◆ PROBLEM REQUIREMENTS: What follows is a set of records; give them all back exactly.

Collected data:
%%
-- ==== Sys2Proof/Machine/HostPort.lean ====
section
/-! DEFINITION. The host's commands but `step` (R121): `load`, `feed_input`, `drain_output`, `set_trace`, each atomic and between steps (R7, R39); `log` is the stream `State.logSink`. Beside them, at the interface only, the byte form of an image (R32, R58). -/

namespace Sys2Proof.Machine

/-- A machine of which nothing but the status is specified: after a failed `load` (R130). The contents are free
values, memory in canonical form (log entry 6). -/
def unconstructed (s : State) : State where
  memory := Memory.ofImage ((List.range 32768).map fun k => Config.unspecifiedWord s.draws (16 + k))
  regs := Vector.ofFn fun k => Config.unspecifiedWord s.draws (8 + k.val)
  pc := Config.unspecifiedWord s.draws 3
  stack := Config.unspecifiedStack s.draws
  inq := Config.unspecifiedQueue s.draws 0
  outq := Config.unspecifiedQueue s.draws 1
  traceEnabled := Config.unspecifiedWord s.draws 2 != 0
  status := .unloaded
  faultReason := FaultReason.ofCode (Config.unspecifiedWord s.draws 0).toNat
  faultInfo := Config.unspecifiedWord s.draws 1
  logSink := s.logSink
  draws := s.draws + 1

/-- The machine at power-on (R131): `UNLOADED`, `trace_enabled = TRACE0`, nothing else specified. -/
def powerOn : State := (unconstructed State.reset).withTrace Config.trace0

/-- `load(image)` (R128, R129): admitted in any status. Answers the state and, where it failed, the reason (R111). -/
def load (image : List Word) (s : State) : State × Option FaultReason :=
  if image.length > 32768 then (unconstructed s, some .imageTooLarge) else (loadedState image s, none)

/-- `feed_input(byte)` (R122): appends one byte, in any status but `UNLOADED`; changes nothing else. -/
def feedInput (b : Byte) (s : State) : Result :=
  match s.status with
  | .unloaded => .refused .notLoaded
  | .run | .waitInput | .halted | .fault => .next (enqueueInput s b)

/-- `drain_output()` (R123): removes and returns all queued output bytes, oldest first, in any status but
`UNLOADED`. -/
def drainOutput (s : State) : Host.Outcome (List Byte × State) Fault Refusal :=
  match s.status with
  | .unloaded => .refused .notLoaded
  | .run | .waitInput | .halted | .fault => .next (s.outq, s.withOutq [])

/-- `set_trace(bool)` (R121): in any status; nothing else changes. -/
def setTrace (b : Bool) (s : State) : State := s.withTrace b

/-- The host adapter's unpacking of an image file (R32, R58): two bytes a word, low byte first; none if the
number of bytes is odd. -/
def unpackImage : List Byte → Option (List Word)
  | [] => some []
  | [_] => none
  | lo :: hi :: rest =>
    match unpackImage rest with
    | none => none
    | some ws => some ((hi ++ lo) :: ws)

/-- The bytes of an image file (R58), low byte first. -/
def packImage : List Word → List Byte
  | [] => []
  | w :: ws => w.setWidth 8 :: (w >>> 8).setWidth 8 :: packImage ws

/-- The host's byte-level load (R58, conflict C8): none where the number of bytes is odd, and then the core's
`load` is never invoked. -/
def loadBytes (bytes : List Byte) (s : State) : Option (State × Option FaultReason) :=
  match unpackImage bytes with
  | none => none
  | some image => some (load image s)

end Sys2Proof.Machine
end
%%
◆ OUTPUT FOR THIS TASK:
-- ==== Sys2Proof/Machine/HostPort.lean ====
section
/-! DEFINITION. The host's commands but `step` (R121): `load`, `feed_input`, `drain_output`, `set_trace`, each atomic and between steps (R7, R39); `log` is the stream `State.logSink`. Beside them, at the interface only, the byte form of an image (R32, R58). -/

namespace Sys2Proof.Machine

/-- A machine of which nothing but the status is specified: after a failed `load` (R130). The contents are free
values, memory in canonical form (log entry 6). -/
def unconstructed (s : State) : State where
  memory := Memory.ofImage ((List.range 32768).map fun k => Config.unspecifiedWord s.draws (16 + k))
  regs := Vector.ofFn fun k => Config.unspecifiedWord s.draws (8 + k.val)
  pc := Config.unspecifiedWord s.draws 3
  stack := Config.unspecifiedStack s.draws
  inq := Config.unspecifiedQueue s.draws 0
  outq := Config.unspecifiedQueue s.draws 1
  traceEnabled := Config.unspecifiedWord s.draws 2 != 0
  status := .unloaded
  faultReason := FaultReason.ofCode (Config.unspecifiedWord s.draws 0).toNat
  faultInfo := Config.unspecifiedWord s.draws 1
  logSink := s.logSink
  draws := s.draws + 1

/-- The machine at power-on (R131): `UNLOADED`, `trace_enabled = TRACE0`, nothing else specified. -/
def powerOn : State := (unconstructed State.reset).withTrace Config.trace0

/-- `load(image)` (R128, R129): admitted in any status. Answers the state and, where it failed, the reason (R111). -/
def load (image : List Word) (s : State) : State × Option FaultReason :=
  if image.length > 32768 then (unconstructed s, some .imageTooLarge) else (loadedState image s, none)

/-- `feed_input(byte)` (R122): appends one byte, in any status but `UNLOADED`; changes nothing else. -/
def feedInput (b : Byte) (s : State) : Result :=
  match s.status with
  | .unloaded => .refused .notLoaded
  | .run | .waitInput | .halted | .fault => .next (enqueueInput s b)

/-- `drain_output()` (R123): removes and returns all queued output bytes, oldest first, in any status but
`UNLOADED`. -/
def drainOutput (s : State) : Host.Outcome (List Byte × State) Fault Refusal :=
  match s.status with
  | .unloaded => .refused .notLoaded
  | .run | .waitInput | .halted | .fault => .next (s.outq, s.withOutq [])

/-- `set_trace(bool)` (R121): in any status; nothing else changes. -/
def setTrace (b : Bool) (s : State) : State := s.withTrace b

/-- The host adapter's unpacking of an image file (R32, R58): two bytes a word, low byte first; none if the
number of bytes is odd. -/
def unpackImage : List Byte → Option (List Word)
  | [] => some []
  | [_] => none
  | lo :: hi :: rest =>
    match unpackImage rest with
    | none => none
    | some ws => some ((hi ++ lo) :: ws)

/-- The bytes of an image file (R58), low byte first. -/
def packImage : List Word → List Byte
  | [] => []
  | w :: ws => w.setWidth 8 :: (w >>> 8).setWidth 8 :: packImage ws

/-- The host's byte-level load (R58, conflict C8): none where the number of bytes is odd, and then the core's
`load` is never invoked. -/
def loadBytes (bytes : List Byte) (s : State) : Option (State × Option FaultReason) :=
  match unpackImage bytes with
  | none => none
  | some image => some (load image s)

end Sys2Proof.Machine
end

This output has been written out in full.